Transcribe word for word the lines below from the line with "64 0, .counterFlush" through the line with "theorem reset_sound : State.reset.Sound", ends included.

#####

-- ==== Sys2Proof/Tests/Slice0.lean ====
section
/-! SUPPORT. The author's own tests: ill-formed commands that the check refuses, single steps whose results the manual gives, and,
for every statement with hypotheses, a device and operands that meet those of each of its clauses. Numbers stand for constants
where the manual's own numbers are meant. A hypothesis that a signature verifies, or another free value of Config, is left to the
reader: no state decides it. -/
namespace Sys2Proof.Tests
set_option Elab.async false
open Sys2Proof Sys2Proof.Machine

/-- The device after reset with some register fields set: unit, field, index, value. -/
def dev (l : List (Nat × Fld × Nat × Nat)) : Dev :=
  l.foldl (fun d x => d.setI x.1 x.2.1 x.2.2.1 x.2.2.2) State.reset.dev

/-- As `dev`, once the device forwards. -/
def fwd (l : List (Nat × Fld × Nat × Nat)) : Dev := dev ((uHIF, HIF_STATUS.FWD_READY, 0, 1) :: l)

/-- A state with a device. -/
def st (d : Dev) : State := { dev := d }

/-- A command that SQ 0 starts with: its opcode, its parameter area in words of 32 bits, and its block. -/
def cmd (op : Nat) (area : List Nat) (block : List Byte := []) : HCmd :=
  ⟨⟨.ring 0 0, leBytes 2 op ++ leBytes 14 0 ++ (area.map (leBytes 4)).flatten ++ leBytes (48 - 4 * area.length) 0⟩, block, true, true⟩

/-- The service state of a unit, as an entry for `dev`. -/
def svcOf (un s : Nat) : Nat × Fld × Nat × Nat := (un, UF_STATE.SVC_STATE, 0, s)

/-! ### Well-formed commands (smoke): one ill-formed operand for each kind of check -/

theorem test_wf_refuses :
    ([.registerWrite 0x10000 0 .both 0, .registerWrite 0 0x4000 .both 0, .registerWrite 0 0 .both (2 ^ 64), .outReq 0 16,
      .eventDeliver 512, .pmcOverflow 0 8, .trainingConverged 128, .trainTimeout 0 256, .chainFailed 2, .graphWrite 0x4000 0,
      .headerDispatch 4, .flumePass 0 (2 ^ 32) .same, .clsEntryRepair 0 12 0, .clsEntryRepair 4 8 0, .clsEntryRepair 0 0 4096, .swapDone 16,
      .puntQueueCfgWrite 64 0, .counterFlush (2 ^ 25) true, .cursorExpire 65536, .bufferRequest 64 0 0, .bufferFree 32 [] 0,
      .freeListRebuild 0 64, .spillUnitFlush (.voq 1048576), .spillUnitFlush (.eq 262144), .shaperRefill 0, .shaperRefill 6,
      .meterRepaired 1048576, .fabAdminUp 160, .voqSend 1048576, .mcSend 8, .creditReqTx 1024, .reseqTimeout 0 8, .scrubPass 8,
      .riderCopy 7 0, .riderCopy 8 3, .ringDrained 4096, .ringError 4 0, .sqDoorbell 0 (2 ^ 17), .cqDoorbell 1024 0, .eqDoorbell 64 0,
      .sqFetch [] true, .taskRestart 256 0 [], .bfdTx 16384, .agentStopped 64, .haiCmdSubmit 0 0 0 [], .haiEventRaise 0 0 0 0 [],
      .xtalStable 767 0 [], .xtalStable 768 2 [], .powerGood 64, .throttle 3, .bridgeWireRepair 4 true,
      .nop ⟨⟨.ring 4096 0, leBytes 64 0⟩, [], true, true⟩, .nop ⟨⟨.agent 64, leBytes 64 0⟩, [], true, true⟩,
      .nop ⟨⟨.ring 0 0, leBytes 63 0⟩, [], true, true⟩] : List Instr).all (fun i => !i.wf) = true := by decide +kernel

theorem test_wf_accepts :
    ([.registerWrite 0xFFFF 0x3FF8 .low (2 ^ 64 - 1), .eventDeliver 511, .trainingConverged 127, .fabAdminUp 159, .voqSend 1048575,
      .shaperRefill 1, .shaperRefill 5, .sqDoorbell 4095 (2 ^ 17 - 1), .nop (cmd 1 []), .ledFrame] : List Instr).all (·.wf) = true := by
  decide +kernel

/-- No row of the table has bits. -/
theorem test_decode_none : decodeTableWord 16 0 = none ∧ (State.reset.withFetchWord 16 0) = State.reset := by decide +kernel

/-! ### The whole machine -/

theorem witness_StepRunsFrontCommand :
    ∃ rest, ({ State.reset with pending := [.snapTrigger, .ledFrame] } : State).pending = Instr.snapTrigger :: rest := ⟨_, rfl⟩
theorem reset_sound : State.reset.Sound := ⟨rfl, rfl⟩
theorem witness_EmptyQueueLetsTimePass :
    State.reset.Sound ∧ State.reset.pending = [] ∧ 768 ≤ 768 ∧ 799 < 800
    ∧ (let d := State.reset.dev
       d.timeRate = 0 ∧ d.svcs.ptp.part = 0 ∧ d.ptpState ≠ ptpLOCKED ∧ d.frac < 65536 ∧ d.countingUnits = []
       ∧ (∀ u ∈ d.unitsWith PRT_STATUS.LINK_STATE lsUP, classOf u ≠ 0x30)
       ∧ (∀ u ∈ d.unitsWith ZFP_LINK_STATUS.LINK_STATE fUP, classOf u ≠ 0x31)
       ∧ (∀ u ∈ d.unitsWith UF_STATE.SVC_STATE sACTIVE, classOf u ≠ 0x41)
       ∧ (∀ u ∈ d.unitsWith UF_STATE.SVC_STATE sSHADOW, classOf u ≠ 0x48)
       ∧ (∀ k < 8, (d.stack k).rot = none) ∧ d.fwd.flushes = [] ∧ d.fw.burn = none ∧ d.flag 0 FW_STATUS.DIAGNOSTIC = false
       ∧ ({ d with now := (d.now + 1) % 2 ^ 64 } : Dev).useLapses = false) :=
  ⟨reset_sound, rfl, by decide, by decide, by decide +kernel⟩
theorem witness_StepKeepsSound : State.reset.Sound ∧ ∃ t, step State.reset = .next t := ⟨reset_sound, _, rfl⟩
theorem witness_CommandsAnswerFromDeviceAlone :
    ({ State.reset with host := [⟨0, 1⟩], pending := [.ledFrame] } : State).dev = State.reset.dev := rfl
theorem witness_RaisingReportsAndNothingElse :
    0x10 < 63 ∧ ownType 32 0x10 = false ∧ bit (State.reset.dev.get 32 UF_EVT_MASK.MASK) 0x10 = false
    ∧ (∀ u ∈ uHIF :: ancestors uHIF, sourceOf 32 0x10 ≠ sourceOf u 0x04) ∧ State.reset.dev.get uHIF UF_PMC_CTRL.CNT_EN = 0
    ∧ bit ((dev [(32, UF_EVT_MASK.MASK, 0, 2 ^ 62)]).get 32 UF_EVT_MASK.MASK) 62 = true ∧ 62 < 63 := by decide +kernel

/-- Entries of rings after reset lie at address 0, and so do the messages of the vectors. -/
theorem reset_ringAddr (k i : Nat) : State.reset.dev.ringAddr k i 32 = 0 := by
  have h : State.reset.dev.ringSize k = 1 := rfl
  rw [Dev.ringAddr, h, Nat.mod_one]
  rfl

theorem witness_ReportsWriteOnlyRingsAndMessages :
    State.reset.Sound ∧ State.reset.dev.Noted (State.reset.dev.raise 0 0x10 [])
    ∧ ∀ addr n, State.reset.dev.evtPlace addr n → 32 < addr ∨ addr + n ≤ 32 := by
  refine ⟨reset_sound, Dev.noted_raise .., fun addr n h => ?_⟩
  rcases h with ⟨q, i, ⟨h, rfl⟩ | ⟨h, rfl⟩⟩ | ⟨v, h, rfl⟩
  · rw [reset_ringAddr] at h; omega
  · rw [reset_ringAddr] at h; omega
  · have : addr = 0 := h; omega

theorem witness_CompletingLeavesTheRest :
    State.reset.Sound ∧ ∀ addr n, State.reset.dev.cplPlace addr n → 32 < addr ∨ addr + n ≤ 32 := by
  refine ⟨reset_sound, fun addr n h => ?_⟩
  rcases h with ⟨k, i, ⟨h, rfl⟩ | ⟨h, rfl⟩⟩ | ⟨v, h, rfl⟩
  · rw [reset_ringAddr] at h; omega
  · rw [reset_ringAddr] at h; omega
  · have : addr = 0 := h; omega

/-- CQ 0 enabled. -/
def cq0 : Dev := dev [(uHIF, HIF_RING_STATE.STATE, ringIx kCQ 0, 1)]

theorem witness_CompletionRecordPosted :
    (cmd 1 []).ticket.chain = false ∧ cq0.isLost (cmd 1 []).ticket = false ∧ cq0.ringState (cq0.cqOf (ringIx kSQ 0)) = rENABLED := by
  decide +kernel
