-- ==== Sys2Proof/Machine/Bits.lean ====
section
/-! DEFINITION. The byte-order, slicing and extension helpers of 00_scope.md R7 and 30_encoding.md R72. -/

namespace Sys2Proof.Machine

/-- `{h, l}`: the 16-bit value with `h` in bits 15 to 8 and `l` in bits 7 to 0 (00 R7, 20 R43). -/
def wordOf (h l : Byte) : Word := h ++ l

/-- `hi8(w) = w[15:8]` (00 R7). -/
def hi8 (w : Word) : Byte := w.extractLsb' 8 8

/-- `lo8(w) = w[7:0]` (00 R7). -/
def lo8 (w : Word) : Byte := w.extractLsb' 0 8

/-- `{0x00, b}`: a zero-page address (30 R72, 40 R107). -/
def zeroPage (b : Byte) : Word := wordOf 0x00 b

/-- `0x0100 + sp`: the stack address a stack-pointer value designates, always in page 1 (10 R14, 44 R180). -/
def stackAddr (sp : Byte) : Word := wordOf 0x01 sp

/-- `zext_16(b) = b` (00 R7). -/
def zext16 (b : Byte) : Word := b.setWidth 16

/-- `sext_16(b)`: the two's-complement reading of a byte as a 16-bit value (00 R7, 30 R72, 92 D29). -/
def sext16 (b : Byte) : Word := b.signExtend 16

end Sys2Proof.Machine
end

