-- ==== Sys2Proof/Machine/Ops.lean ====
section
/-! DEFINITION. The named operations over registers and memory: the register accessors (10_state.md R33), the bus
primitives (20_memory.md R41), raising a fault (60_exceptions.md R241, R242), `Fetch8` (40 R101), and the stack
primitives (44 R180, R181). -/

namespace Sys2Proof.Machine

def State.setA (s : State) (v : Byte) : State := { s with a := v }
def State.setX (s : State) (v : Byte) : State := { s with x := v }
def State.setY (s : State) (v : Byte) : State := { s with y := v }
def State.setSp (s : State) (v : Byte) : State := { s with sp := v }
def State.setP (s : State) (v : Byte) : State := { s with p := v }
def State.setPc (s : State) (w : Word) : State := { s with pc := w }
def State.setRun (s : State) (r : RunState) : State := { s with run := r }
def State.setMem (s : State) (m : Memory) : State := { s with mem := m }
def State.setBus (s : State) (b : Bus) : State := { s with bus := b }

/-- Note a serviced access (20 R46). -/
def State.record (s : State) (k : AccessKind) (a : Word) (v : Byte) : State :=
  { s with trace := ⟨k, a, v⟩ :: s.trace }

/-- Whether the bus services a request now; otherwise it refuses it (20 R42). -/
def State.services (s : State) (q : BusRequest) : Bool := s.bus.services s.trace q

/-- The byte a serviced read gives (20 R41): what memory holds, what the bus answers, or what a device answers to this
access after all those before it (R47, R52). A refused read gives no byte; no rule uses this of one. -/
def State.busByte (s : State) (a : Word) : Byte :=
  match s.bus.reply s.trace (.read a) with
  | .refuse => 0x00
  | .memory => s.mem.read a
  | .answer v => v
  | .device id => (Config.deviceReply id s.trace (.read a)).getD 0x00

/-- Serviced reads of these addresses, in this order, noted with the bytes they give. -/
def State.recordReads (s : State) (l : List Word) : State :=
  l.foldl (fun t a => t.record .read a (t.busByte a)) s

/-- Memory after a serviced write: the byte stored where plain memory serves it; what is written elsewhere reaches no
cell. -/
def State.written (s : State) (a : Word) (v : Byte) : Memory :=
  if s.bus.reply s.trace (.write a v) = .memory then s.mem.write a v else s.mem

/-- The state after a serviced write: the byte stored, the access noted. -/
def State.store (s : State) (a : Word) (v : Byte) : State := (s.setMem (s.written a v)).record .write a v

/-- The state after a request the bus services. -/
def State.serviced (s : State) : BusRequest → State
  | .read a => s.record .read a (s.busByte a)
  | .write a v => s.store a v

/-- The state after these requests, each serviced, in this order. -/
def State.servicedAll (s : State) (l : List BusRequest) : State := l.foldl State.serviced s

/-- Whether the bus services all these requests, made in this order (20 R48). -/
def State.servicesAll (s : State) : List BusRequest → Bool
  | [] => true
  | q :: l => s.services q && State.servicesAll (s.serviced q) l

/-- Whether the bus services reads of all these addresses, in this order. -/
def State.servicesReads (s : State) (l : List Word) : Bool := s.servicesAll (l.map .read)

/-- Raise a fault (60 R241, R242): the run state becomes Faulted with the record, and nothing else changes: nothing is
pushed, no vector is read, PC stays (60 R248). There is no return from it (60 R249). -/
def State.raise (s : State) (r : FaultRecord) : State := s.setRun (.faulted r)

/-- The address of the opcode of the instruction in progress, once its `len` bytes have been fetched and PC stands past
them (40 R100, R103). -/
def State.opAt (s : State) (len : Word) : Word := s.pc - len

/-- Go on with a value and the state so far; a raised fault ends the step (40 R100). -/
def Res.bind {α β : Type} (r : Res α) (f : α → State → Res β) : Res β :=
  match r with
  | .done v s => f v s
  | .raised s => .raised s

/-- The outcome of a finished operation. A fault of the spec is a next state whose run state is Faulted (60 R243). -/
def Res.outcome (r : Res Unit) : Outcome :=
  match r with
  | .done _ s => .next s
  | .raised s => .next s

/-- `MemRead(addr, 1)` (20 R41, R42). `opAt` is the address of the opcode of the instruction in progress. -/
def memRead (opAt a : Word) (s : State) : Res Byte :=
  if s.services (.read a) then .done (s.busByte a) (s.record .read a (s.busByte a))
  else .raised (s.raise (.addressingFailure a .read opAt))

/-- `MemWrite(addr, 1, v)` (20 R41, R42). -/
def memWrite (opAt a : Word) (v : Byte) (s : State) : Res Unit :=
  if s.services (.write a v) then .done () (s.store a v)
  else .raised (s.raise (.addressingFailure a .write opAt))

/-- `Fetch8()` (40 R101): read, then advance PC; a refused read leaves PC. -/
def fetch8 (opAt : Word) (s : State) : Res Byte :=
  (memRead opAt s.pc s).bind fun v t => .done v (t.setPc (t.pc + 1))

/-- `Push8(v)` (44 R180): write at `0x0100 + SP`, then decrement SP; a refused write leaves SP. -/
def push8 (opAt : Word) (v : Byte) (s : State) : Res Unit :=
  (memWrite opAt (stackAddr s.sp) v s).bind fun _ t => .done () (t.setSp (t.sp - 1))

/-- `Pull8()` (44 R181): increment SP, then read at `0x0100 + SP`; a refused read leaves SP incremented. -/
def pull8 (opAt : Word) (s : State) : Res Byte :=
  let t := s.setSp (s.sp + 1)
  memRead opAt (stackAddr t.sp) t

end Sys2Proof.Machine
end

#####

**Answer box**
      .puntQueueCfgWrite 64 0, .counterFlush (2 ^ 25) true, .cursorExpire 65536, .bufferRequest 64 0 0, .bufferFree 32 [] 0,
      .freeListRebuild 0 64, .spillUnitFlush (.voq 1048576), .spillUnitFlush (.eq 262144), .shaperRefill 0, .shaperRefill 6,
      .meterRepaired 1048576, .fabAdminUp 160, .voqSend 1048576, .mcSend 8, .creditReqTx 1024, .reseqTimeout 0 8, .scrubPass 8,
      .riderCopy 7 0, .riderCopy 8 3, .ringDrained 4096, .ringError 4 0, .sqDoorbell 0 (2 ^ 17), .cqDoorbell 1024 0, .eqDoorbell 64 0,
      .sqFetch [] true, .taskRestart 256 0 [], .bfdTx 16384, .agentStopped 64, .haiCmdSubmit 0 0 0 [], .haiEventRaise 0 0 0 0 [],
      .xtalStable 767 0 [], .xtalStable 768 2 [], .powerGood 64, .throttle 3, .bridgeWireRepair 4 true,
      .nop ⟨⟨.ring 4096 0, leBytes 64 0⟩, [], true, true⟩, .nop ⟨⟨.agent 64, leBytes 64 0⟩, [], true, true⟩,
      .nop ⟨⟨.ring 0 0, leBytes 63 0⟩, [], true, true⟩] : List Instr).all (fun i => !i.wf) = true := by decide +kernel

theorem test_wf_accepts :
    ([.registerWrite 0xFFFF 0x3FF8 .low (2 ^ 64 - 1), .eventDeliver 511, .trainingConverged 127, .fabAdminUp 159, .voqSend 1048575,
      .shaperRefill 1, .shaperRefill 5, .sqDoorbell 4095 (2 ^ 17 - 1), .nop (cmd 1 []), .ledFrame] : List Instr).all (·.wf) = true := by
  decide +kernel

/-- No row of the table has bits. -/
theorem test_decode_none : decodeTableWord 16 0 = none ∧ (State.reset.withFetchWord 16 0) = State.reset := by decide +kernel

/-! ### The whole machine -/

theorem witness_StepRunsFrontCommand :
    ∃ rest, ({ State.reset with pending := [.snapTrigger, .ledFrame] } : State).pending = Instr.snapTrigger :: rest := ⟨_, rfl⟩
theorem reset_sound : State.reset.Sound := ⟨rfl, rfl⟩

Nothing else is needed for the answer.